What needs to be done
From the listing below, retype exactly the line holding "chapters 8 to 10 -/", the line holding "scope; and one that is missing. -/", and the lines between them; skip everything else.

──────────

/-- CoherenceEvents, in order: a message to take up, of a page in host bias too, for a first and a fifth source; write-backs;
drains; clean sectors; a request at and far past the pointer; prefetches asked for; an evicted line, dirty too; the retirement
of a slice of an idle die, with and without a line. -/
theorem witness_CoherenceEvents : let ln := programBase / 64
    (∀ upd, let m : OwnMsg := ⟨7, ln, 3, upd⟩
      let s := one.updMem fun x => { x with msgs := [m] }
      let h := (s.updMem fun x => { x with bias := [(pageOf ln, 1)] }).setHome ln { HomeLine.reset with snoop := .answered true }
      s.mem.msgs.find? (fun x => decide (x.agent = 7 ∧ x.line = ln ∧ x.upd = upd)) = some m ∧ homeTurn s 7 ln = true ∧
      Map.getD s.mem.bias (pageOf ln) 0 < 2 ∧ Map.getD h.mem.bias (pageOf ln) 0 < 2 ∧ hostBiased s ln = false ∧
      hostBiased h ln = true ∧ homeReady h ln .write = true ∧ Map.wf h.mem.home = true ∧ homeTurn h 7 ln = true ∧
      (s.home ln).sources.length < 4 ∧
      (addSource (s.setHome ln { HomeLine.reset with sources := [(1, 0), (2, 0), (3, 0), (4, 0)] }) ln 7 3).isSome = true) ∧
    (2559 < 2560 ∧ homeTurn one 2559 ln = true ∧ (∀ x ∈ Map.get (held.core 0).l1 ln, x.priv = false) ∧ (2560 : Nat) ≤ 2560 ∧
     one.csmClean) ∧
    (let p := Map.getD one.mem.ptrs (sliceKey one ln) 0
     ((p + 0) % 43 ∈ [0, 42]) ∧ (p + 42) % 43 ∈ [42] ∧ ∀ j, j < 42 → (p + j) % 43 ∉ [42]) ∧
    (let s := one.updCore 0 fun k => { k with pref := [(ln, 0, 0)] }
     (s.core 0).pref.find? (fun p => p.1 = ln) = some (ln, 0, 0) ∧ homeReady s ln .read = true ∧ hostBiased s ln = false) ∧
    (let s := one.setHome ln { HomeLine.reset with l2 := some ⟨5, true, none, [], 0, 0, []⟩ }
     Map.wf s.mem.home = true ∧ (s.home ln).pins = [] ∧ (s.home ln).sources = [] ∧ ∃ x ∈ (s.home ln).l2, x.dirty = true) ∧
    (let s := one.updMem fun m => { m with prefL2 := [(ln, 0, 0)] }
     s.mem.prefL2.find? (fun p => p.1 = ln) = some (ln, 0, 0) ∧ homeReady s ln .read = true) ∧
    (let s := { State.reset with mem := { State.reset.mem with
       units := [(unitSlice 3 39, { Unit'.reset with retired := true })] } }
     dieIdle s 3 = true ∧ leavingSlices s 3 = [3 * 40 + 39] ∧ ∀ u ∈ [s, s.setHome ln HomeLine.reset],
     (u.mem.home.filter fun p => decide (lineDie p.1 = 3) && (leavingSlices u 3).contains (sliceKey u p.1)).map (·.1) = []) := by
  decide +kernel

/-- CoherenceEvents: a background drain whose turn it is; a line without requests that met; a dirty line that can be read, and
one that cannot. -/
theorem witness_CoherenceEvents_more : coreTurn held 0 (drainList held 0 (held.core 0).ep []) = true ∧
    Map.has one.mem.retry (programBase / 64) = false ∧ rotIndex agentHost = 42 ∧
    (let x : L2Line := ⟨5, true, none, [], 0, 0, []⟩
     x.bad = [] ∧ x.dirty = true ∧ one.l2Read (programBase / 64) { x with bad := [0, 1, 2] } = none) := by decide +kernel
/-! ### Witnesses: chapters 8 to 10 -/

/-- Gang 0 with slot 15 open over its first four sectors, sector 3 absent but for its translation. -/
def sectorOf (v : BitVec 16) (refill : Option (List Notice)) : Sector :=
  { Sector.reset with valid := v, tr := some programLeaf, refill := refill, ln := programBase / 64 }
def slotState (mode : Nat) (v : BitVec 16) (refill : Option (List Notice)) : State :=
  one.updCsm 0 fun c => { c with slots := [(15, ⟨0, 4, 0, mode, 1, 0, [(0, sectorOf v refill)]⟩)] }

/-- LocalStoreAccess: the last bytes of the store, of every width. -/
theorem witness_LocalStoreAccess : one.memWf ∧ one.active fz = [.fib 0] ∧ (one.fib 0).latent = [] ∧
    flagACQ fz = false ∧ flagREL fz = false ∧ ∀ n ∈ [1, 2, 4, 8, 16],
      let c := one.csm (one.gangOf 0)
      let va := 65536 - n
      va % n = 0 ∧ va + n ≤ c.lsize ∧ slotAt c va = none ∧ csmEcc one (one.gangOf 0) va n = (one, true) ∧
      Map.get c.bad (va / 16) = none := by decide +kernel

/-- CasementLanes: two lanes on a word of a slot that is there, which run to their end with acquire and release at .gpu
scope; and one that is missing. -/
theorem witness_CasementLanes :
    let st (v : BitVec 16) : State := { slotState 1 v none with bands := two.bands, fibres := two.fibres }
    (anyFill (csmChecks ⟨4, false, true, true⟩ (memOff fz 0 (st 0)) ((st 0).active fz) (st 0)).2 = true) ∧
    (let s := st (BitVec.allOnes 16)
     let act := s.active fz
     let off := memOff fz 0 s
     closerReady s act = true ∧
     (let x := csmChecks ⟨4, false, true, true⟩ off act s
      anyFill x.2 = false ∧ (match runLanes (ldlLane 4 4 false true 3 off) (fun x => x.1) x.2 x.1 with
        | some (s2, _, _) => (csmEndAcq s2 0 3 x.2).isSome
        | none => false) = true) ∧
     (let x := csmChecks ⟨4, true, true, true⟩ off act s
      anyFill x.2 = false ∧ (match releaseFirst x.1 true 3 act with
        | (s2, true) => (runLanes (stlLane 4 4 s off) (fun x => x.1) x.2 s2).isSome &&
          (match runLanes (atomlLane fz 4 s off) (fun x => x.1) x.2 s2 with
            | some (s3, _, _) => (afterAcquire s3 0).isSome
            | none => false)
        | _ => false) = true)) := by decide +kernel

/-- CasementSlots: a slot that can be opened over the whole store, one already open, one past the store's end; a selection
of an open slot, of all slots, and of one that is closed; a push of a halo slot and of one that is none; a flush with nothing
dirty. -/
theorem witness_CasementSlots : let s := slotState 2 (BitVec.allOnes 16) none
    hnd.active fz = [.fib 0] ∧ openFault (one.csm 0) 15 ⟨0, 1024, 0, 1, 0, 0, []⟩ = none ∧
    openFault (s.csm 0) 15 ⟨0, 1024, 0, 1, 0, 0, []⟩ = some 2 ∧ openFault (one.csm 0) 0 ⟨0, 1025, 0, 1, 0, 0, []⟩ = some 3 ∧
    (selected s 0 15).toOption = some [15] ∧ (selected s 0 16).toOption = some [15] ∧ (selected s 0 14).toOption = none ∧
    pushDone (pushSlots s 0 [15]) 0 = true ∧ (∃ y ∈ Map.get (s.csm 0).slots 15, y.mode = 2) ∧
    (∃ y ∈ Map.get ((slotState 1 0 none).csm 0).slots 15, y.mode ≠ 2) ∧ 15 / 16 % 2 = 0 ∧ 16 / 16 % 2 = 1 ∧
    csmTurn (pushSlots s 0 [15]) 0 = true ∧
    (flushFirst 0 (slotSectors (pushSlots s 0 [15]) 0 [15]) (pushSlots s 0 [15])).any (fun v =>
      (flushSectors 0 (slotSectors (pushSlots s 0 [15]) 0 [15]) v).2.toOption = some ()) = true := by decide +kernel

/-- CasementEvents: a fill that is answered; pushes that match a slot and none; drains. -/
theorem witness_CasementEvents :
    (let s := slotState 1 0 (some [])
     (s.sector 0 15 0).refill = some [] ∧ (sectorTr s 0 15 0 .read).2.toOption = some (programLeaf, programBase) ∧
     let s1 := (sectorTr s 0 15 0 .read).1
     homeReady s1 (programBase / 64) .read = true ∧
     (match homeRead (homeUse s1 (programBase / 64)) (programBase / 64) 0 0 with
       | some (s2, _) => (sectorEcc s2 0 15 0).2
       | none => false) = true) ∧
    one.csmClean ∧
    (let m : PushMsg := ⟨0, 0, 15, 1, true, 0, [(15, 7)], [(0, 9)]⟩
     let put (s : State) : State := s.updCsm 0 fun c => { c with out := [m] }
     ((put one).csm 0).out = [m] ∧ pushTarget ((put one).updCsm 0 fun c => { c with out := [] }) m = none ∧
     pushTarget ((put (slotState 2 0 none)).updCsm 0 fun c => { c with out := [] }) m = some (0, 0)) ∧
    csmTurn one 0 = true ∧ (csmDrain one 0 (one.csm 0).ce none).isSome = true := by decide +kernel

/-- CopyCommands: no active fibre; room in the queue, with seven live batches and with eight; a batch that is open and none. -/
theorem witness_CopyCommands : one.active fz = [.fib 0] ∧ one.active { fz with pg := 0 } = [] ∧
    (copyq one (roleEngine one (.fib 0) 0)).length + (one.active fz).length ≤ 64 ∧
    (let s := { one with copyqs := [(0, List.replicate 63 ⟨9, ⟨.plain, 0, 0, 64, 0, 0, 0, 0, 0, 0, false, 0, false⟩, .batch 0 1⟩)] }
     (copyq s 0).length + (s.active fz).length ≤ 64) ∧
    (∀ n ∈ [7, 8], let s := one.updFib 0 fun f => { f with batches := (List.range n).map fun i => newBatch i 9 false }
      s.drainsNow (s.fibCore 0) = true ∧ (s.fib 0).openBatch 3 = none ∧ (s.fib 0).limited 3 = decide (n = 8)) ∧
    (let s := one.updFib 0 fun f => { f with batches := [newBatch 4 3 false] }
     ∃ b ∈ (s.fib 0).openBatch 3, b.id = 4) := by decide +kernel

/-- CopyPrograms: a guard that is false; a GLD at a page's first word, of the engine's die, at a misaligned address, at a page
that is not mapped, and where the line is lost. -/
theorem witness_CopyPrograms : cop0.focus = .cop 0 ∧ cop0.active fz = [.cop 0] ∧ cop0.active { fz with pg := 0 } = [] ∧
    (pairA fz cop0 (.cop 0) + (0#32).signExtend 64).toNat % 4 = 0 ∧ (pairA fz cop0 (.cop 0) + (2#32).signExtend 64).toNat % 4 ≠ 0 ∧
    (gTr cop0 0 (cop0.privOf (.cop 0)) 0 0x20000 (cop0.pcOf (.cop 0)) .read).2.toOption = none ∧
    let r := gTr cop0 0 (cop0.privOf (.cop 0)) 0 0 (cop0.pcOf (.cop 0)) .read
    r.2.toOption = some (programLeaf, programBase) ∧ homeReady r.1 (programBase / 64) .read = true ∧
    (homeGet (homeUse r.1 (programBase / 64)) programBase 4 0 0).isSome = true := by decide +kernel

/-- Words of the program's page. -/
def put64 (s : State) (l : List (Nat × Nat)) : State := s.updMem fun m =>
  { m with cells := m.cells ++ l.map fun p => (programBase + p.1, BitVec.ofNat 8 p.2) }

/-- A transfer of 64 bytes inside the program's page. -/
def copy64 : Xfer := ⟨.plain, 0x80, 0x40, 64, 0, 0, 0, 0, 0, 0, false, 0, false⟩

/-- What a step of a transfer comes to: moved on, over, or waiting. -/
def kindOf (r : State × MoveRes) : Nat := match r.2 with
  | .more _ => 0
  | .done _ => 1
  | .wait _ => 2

──────────

Completed exercise
/-! ### Witnesses: chapters 8 to 10 -/

/-- Gang 0 with slot 15 open over its first four sectors, sector 3 absent but for its translation. -/
def sectorOf (v : BitVec 16) (refill : Option (List Notice)) : Sector :=
  { Sector.reset with valid := v, tr := some programLeaf, refill := refill, ln := programBase / 64 }
def slotState (mode : Nat) (v : BitVec 16) (refill : Option (List Notice)) : State :=
  one.updCsm 0 fun c => { c with slots := [(15, ⟨0, 4, 0, mode, 1, 0, [(0, sectorOf v refill)]⟩)] }

/-- LocalStoreAccess: the last bytes of the store, of every width. -/
theorem witness_LocalStoreAccess : one.memWf ∧ one.active fz = [.fib 0] ∧ (one.fib 0).latent = [] ∧
    flagACQ fz = false ∧ flagREL fz = false ∧ ∀ n ∈ [1, 2, 4, 8, 16],
      let c := one.csm (one.gangOf 0)
      let va := 65536 - n
      va % n = 0 ∧ va + n ≤ c.lsize ∧ slotAt c va = none ∧ csmEcc one (one.gangOf 0) va n = (one, true) ∧
      Map.get c.bad (va / 16) = none := by decide +kernel

/-- CasementLanes: two lanes on a word of a slot that is there, which run to their end with acquire and release at .gpu
scope; and one that is missing. -/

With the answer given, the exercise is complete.